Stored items
((
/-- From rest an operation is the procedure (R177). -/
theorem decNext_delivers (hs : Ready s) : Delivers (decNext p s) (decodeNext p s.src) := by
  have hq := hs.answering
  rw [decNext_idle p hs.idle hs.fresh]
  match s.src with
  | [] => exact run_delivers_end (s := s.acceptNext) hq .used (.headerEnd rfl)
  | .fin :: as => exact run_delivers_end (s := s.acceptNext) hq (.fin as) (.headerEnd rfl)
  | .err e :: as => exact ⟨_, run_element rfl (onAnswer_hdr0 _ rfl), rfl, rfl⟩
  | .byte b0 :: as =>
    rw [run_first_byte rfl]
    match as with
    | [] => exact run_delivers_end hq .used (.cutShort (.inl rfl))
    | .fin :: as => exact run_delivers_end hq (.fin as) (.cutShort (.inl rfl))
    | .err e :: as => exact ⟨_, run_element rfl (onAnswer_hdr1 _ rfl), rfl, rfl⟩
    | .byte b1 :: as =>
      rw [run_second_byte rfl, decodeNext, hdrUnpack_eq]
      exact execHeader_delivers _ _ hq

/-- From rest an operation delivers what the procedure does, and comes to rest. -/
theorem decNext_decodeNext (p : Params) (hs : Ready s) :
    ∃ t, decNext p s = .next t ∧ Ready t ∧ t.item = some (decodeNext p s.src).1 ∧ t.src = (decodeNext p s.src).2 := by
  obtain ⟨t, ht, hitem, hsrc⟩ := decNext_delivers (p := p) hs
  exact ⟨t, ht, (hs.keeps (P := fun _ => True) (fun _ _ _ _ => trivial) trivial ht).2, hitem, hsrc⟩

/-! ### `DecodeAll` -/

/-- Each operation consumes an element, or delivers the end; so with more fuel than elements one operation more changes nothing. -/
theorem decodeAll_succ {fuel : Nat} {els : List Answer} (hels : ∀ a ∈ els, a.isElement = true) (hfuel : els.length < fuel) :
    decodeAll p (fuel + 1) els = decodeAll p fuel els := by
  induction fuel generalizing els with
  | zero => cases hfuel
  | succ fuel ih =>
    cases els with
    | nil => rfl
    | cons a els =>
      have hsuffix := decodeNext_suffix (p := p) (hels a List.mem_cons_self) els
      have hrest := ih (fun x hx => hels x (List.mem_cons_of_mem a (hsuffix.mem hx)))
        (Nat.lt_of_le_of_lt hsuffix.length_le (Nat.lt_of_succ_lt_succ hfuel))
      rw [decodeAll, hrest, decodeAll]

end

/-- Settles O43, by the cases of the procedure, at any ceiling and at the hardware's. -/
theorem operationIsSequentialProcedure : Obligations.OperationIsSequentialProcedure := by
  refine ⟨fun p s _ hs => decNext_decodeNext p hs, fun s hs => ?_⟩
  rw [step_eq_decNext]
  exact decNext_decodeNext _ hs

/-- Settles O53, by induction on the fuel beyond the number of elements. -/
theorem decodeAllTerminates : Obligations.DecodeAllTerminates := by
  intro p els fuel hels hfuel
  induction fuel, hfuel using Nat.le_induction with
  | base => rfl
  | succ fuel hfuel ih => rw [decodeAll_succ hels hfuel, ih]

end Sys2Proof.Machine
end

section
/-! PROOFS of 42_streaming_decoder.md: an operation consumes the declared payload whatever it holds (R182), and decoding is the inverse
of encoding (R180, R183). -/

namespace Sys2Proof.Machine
))
# TASK DETAILS
All records shown above must be set down again verbatim.

# EXERCISE ANSWER
/-- From rest an operation is the procedure (R177). -/
theorem decNext_delivers (hs : Ready s) : Delivers (decNext p s) (decodeNext p s.src) := by
  have hq := hs.answering
  rw [decNext_idle p hs.idle hs.fresh]
  match s.src with
  | [] => exact run_delivers_end (s := s.acceptNext) hq .used (.headerEnd rfl)
  | .fin :: as => exact run_delivers_end (s := s.acceptNext) hq (.fin as) (.headerEnd rfl)
  | .err e :: as => exact ⟨_, run_element rfl (onAnswer_hdr0 _ rfl), rfl, rfl⟩
  | .byte b0 :: as =>
    rw [run_first_byte rfl]
    match as with
    | [] => exact run_delivers_end hq .used (.cutShort (.inl rfl))
    | .fin :: as => exact run_delivers_end hq (.fin as) (.cutShort (.inl rfl))
    | .err e :: as => exact ⟨_, run_element rfl (onAnswer_hdr1 _ rfl), rfl, rfl⟩
    | .byte b1 :: as =>
      rw [run_second_byte rfl, decodeNext, hdrUnpack_eq]
      exact execHeader_delivers _ _ hq

/-- From rest an operation delivers what the procedure does, and comes to rest. -/
theorem decNext_decodeNext (p : Params) (hs : Ready s) :
    ∃ t, decNext p s = .next t ∧ Ready t ∧ t.item = some (decodeNext p s.src).1 ∧ t.src = (decodeNext p s.src).2 := by
  obtain ⟨t, ht, hitem, hsrc⟩ := decNext_delivers (p := p) hs
  exact ⟨t, ht, (hs.keeps (P := fun _ => True) (fun _ _ _ _ => trivial) trivial ht).2, hitem, hsrc⟩

/-! ### `DecodeAll` -/

/-- Each operation consumes an element, or delivers the end; so with more fuel than elements one operation more changes nothing. -/
theorem decodeAll_succ {fuel : Nat} {els : List Answer} (hels : ∀ a ∈ els, a.isElement = true) (hfuel : els.length < fuel) :
    decodeAll p (fuel + 1) els = decodeAll p fuel els := by
  induction fuel generalizing els with
  | zero => cases hfuel
  | succ fuel ih =>
    cases els with
    | nil => rfl
    | cons a els =>
      have hsuffix := decodeNext_suffix (p := p) (hels a List.mem_cons_self) els
      have hrest := ih (fun x hx => hels x (List.mem_cons_of_mem a (hsuffix.mem hx)))
        (Nat.lt_of_le_of_lt hsuffix.length_le (Nat.lt_of_succ_lt_succ hfuel))
      rw [decodeAll, hrest, decodeAll]

end

/-- Settles O43, by the cases of the procedure, at any ceiling and at the hardware's. -/
theorem operationIsSequentialProcedure : Obligations.OperationIsSequentialProcedure := by
  refine ⟨fun p s _ hs => decNext_decodeNext p hs, fun s hs => ?_⟩
  rw [step_eq_decNext]
  exact decNext_decodeNext _ hs

/-- Settles O53, by induction on the fuel beyond the number of elements. -/
theorem decodeAllTerminates : Obligations.DecodeAllTerminates := by
  intro p els fuel hels hfuel
  induction fuel, hfuel using Nat.le_induction with
  | base => rfl
  | succ fuel hfuel ih => rw [decodeAll_succ hels hfuel, ih]

end Sys2Proof.Machine
end

section
/-! PROOFS of 42_streaming_decoder.md: an operation consumes the declared payload whatever it holds (R182), and decoding is the inverse
of encoding (R180, R183). -/

namespace Sys2Proof.Machine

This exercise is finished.